*Work order:* Lines from the top of the entries down to the line with "if x.minW <" must be set down exactly as they stand, with both ends retained.

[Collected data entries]
◇ ◇ ◇ ◇ ◇ ◇ ◇

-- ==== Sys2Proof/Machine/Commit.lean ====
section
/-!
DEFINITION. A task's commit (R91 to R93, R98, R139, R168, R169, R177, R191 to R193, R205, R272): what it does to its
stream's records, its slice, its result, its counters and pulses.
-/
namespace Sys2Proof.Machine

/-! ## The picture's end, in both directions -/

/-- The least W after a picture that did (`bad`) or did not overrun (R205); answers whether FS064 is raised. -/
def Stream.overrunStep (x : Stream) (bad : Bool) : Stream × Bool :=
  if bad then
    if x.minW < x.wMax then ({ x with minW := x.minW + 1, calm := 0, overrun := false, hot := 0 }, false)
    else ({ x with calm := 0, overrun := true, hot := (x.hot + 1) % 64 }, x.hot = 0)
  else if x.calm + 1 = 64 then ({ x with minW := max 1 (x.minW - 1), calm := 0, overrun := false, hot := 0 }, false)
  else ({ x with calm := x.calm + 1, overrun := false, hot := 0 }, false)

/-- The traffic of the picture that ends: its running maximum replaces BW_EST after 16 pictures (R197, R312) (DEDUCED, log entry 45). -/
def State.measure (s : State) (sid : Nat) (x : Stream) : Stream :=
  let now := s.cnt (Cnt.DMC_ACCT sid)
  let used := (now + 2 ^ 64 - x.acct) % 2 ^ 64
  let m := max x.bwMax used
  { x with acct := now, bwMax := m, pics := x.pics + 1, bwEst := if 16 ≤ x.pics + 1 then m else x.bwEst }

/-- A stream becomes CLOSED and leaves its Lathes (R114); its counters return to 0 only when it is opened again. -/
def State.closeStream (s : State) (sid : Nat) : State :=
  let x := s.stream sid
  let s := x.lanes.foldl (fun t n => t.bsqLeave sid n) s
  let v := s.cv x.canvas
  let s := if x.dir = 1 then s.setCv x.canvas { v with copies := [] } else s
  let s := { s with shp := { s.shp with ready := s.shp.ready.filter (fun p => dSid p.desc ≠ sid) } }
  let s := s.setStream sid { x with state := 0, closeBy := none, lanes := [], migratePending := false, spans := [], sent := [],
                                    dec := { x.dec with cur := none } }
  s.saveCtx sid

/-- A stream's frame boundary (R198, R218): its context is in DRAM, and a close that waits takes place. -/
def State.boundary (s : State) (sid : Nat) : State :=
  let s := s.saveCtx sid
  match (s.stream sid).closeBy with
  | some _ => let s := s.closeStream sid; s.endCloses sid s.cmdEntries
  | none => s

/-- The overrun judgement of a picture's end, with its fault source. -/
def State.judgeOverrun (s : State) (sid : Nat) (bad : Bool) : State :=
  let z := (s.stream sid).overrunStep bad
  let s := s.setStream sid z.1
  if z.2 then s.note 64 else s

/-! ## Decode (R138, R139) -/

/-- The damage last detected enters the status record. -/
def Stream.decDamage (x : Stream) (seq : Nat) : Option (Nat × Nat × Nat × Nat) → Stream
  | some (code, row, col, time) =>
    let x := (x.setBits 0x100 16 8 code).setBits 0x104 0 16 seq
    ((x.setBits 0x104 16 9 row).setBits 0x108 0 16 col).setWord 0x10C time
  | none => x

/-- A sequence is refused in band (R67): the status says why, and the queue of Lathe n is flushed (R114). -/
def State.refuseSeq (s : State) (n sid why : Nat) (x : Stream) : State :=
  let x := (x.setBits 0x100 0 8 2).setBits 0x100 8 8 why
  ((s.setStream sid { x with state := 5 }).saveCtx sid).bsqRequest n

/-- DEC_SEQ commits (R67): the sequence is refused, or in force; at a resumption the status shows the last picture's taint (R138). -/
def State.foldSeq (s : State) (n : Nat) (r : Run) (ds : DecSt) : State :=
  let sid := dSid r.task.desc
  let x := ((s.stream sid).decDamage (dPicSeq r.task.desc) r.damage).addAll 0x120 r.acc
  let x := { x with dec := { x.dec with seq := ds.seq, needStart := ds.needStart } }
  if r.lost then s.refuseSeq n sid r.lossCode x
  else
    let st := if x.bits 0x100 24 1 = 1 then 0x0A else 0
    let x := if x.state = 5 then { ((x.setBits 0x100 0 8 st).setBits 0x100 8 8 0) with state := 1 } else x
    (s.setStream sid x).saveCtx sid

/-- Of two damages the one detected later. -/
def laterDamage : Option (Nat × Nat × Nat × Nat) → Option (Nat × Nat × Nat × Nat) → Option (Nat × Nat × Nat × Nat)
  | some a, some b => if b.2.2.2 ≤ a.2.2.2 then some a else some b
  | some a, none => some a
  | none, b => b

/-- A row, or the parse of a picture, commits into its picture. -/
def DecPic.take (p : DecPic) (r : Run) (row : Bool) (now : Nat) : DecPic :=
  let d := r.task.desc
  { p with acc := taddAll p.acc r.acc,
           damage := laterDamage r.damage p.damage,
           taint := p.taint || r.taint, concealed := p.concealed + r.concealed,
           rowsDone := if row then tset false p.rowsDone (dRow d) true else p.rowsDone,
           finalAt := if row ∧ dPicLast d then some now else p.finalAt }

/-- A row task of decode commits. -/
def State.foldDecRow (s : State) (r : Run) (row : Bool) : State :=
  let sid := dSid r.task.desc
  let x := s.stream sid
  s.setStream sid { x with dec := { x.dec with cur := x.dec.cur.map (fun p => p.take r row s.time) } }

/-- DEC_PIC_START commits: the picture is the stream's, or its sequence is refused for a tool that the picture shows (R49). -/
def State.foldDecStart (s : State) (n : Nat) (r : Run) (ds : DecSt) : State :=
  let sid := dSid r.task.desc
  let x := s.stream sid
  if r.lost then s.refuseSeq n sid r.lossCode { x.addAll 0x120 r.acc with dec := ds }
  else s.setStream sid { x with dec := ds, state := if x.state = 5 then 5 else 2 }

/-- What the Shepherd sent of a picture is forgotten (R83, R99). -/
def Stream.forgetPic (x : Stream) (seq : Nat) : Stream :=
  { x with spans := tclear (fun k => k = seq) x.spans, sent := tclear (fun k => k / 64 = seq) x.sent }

◇ ◇ ◇ ◇ ◇ ◇ ◇

*The answer:*
-- ==== Sys2Proof/Machine/Commit.lean ====
section
/-!
DEFINITION. A task's commit (R91 to R93, R98, R139, R168, R169, R177, R191 to R193, R205, R272): what it does to its
stream's records, its slice, its result, its counters and pulses.
-/
namespace Sys2Proof.Machine

/-! ## The picture's end, in both directions -/

/-- The least W after a picture that did (`bad`) or did not overrun (R205); answers whether FS064 is raised. -/
def Stream.overrunStep (x : Stream) (bad : Bool) : Stream × Bool :=
  if bad then
    if x.minW < x.wMax then ({ x with minW := x.minW + 1, calm := 0, overrun := false, hot := 0 }, false)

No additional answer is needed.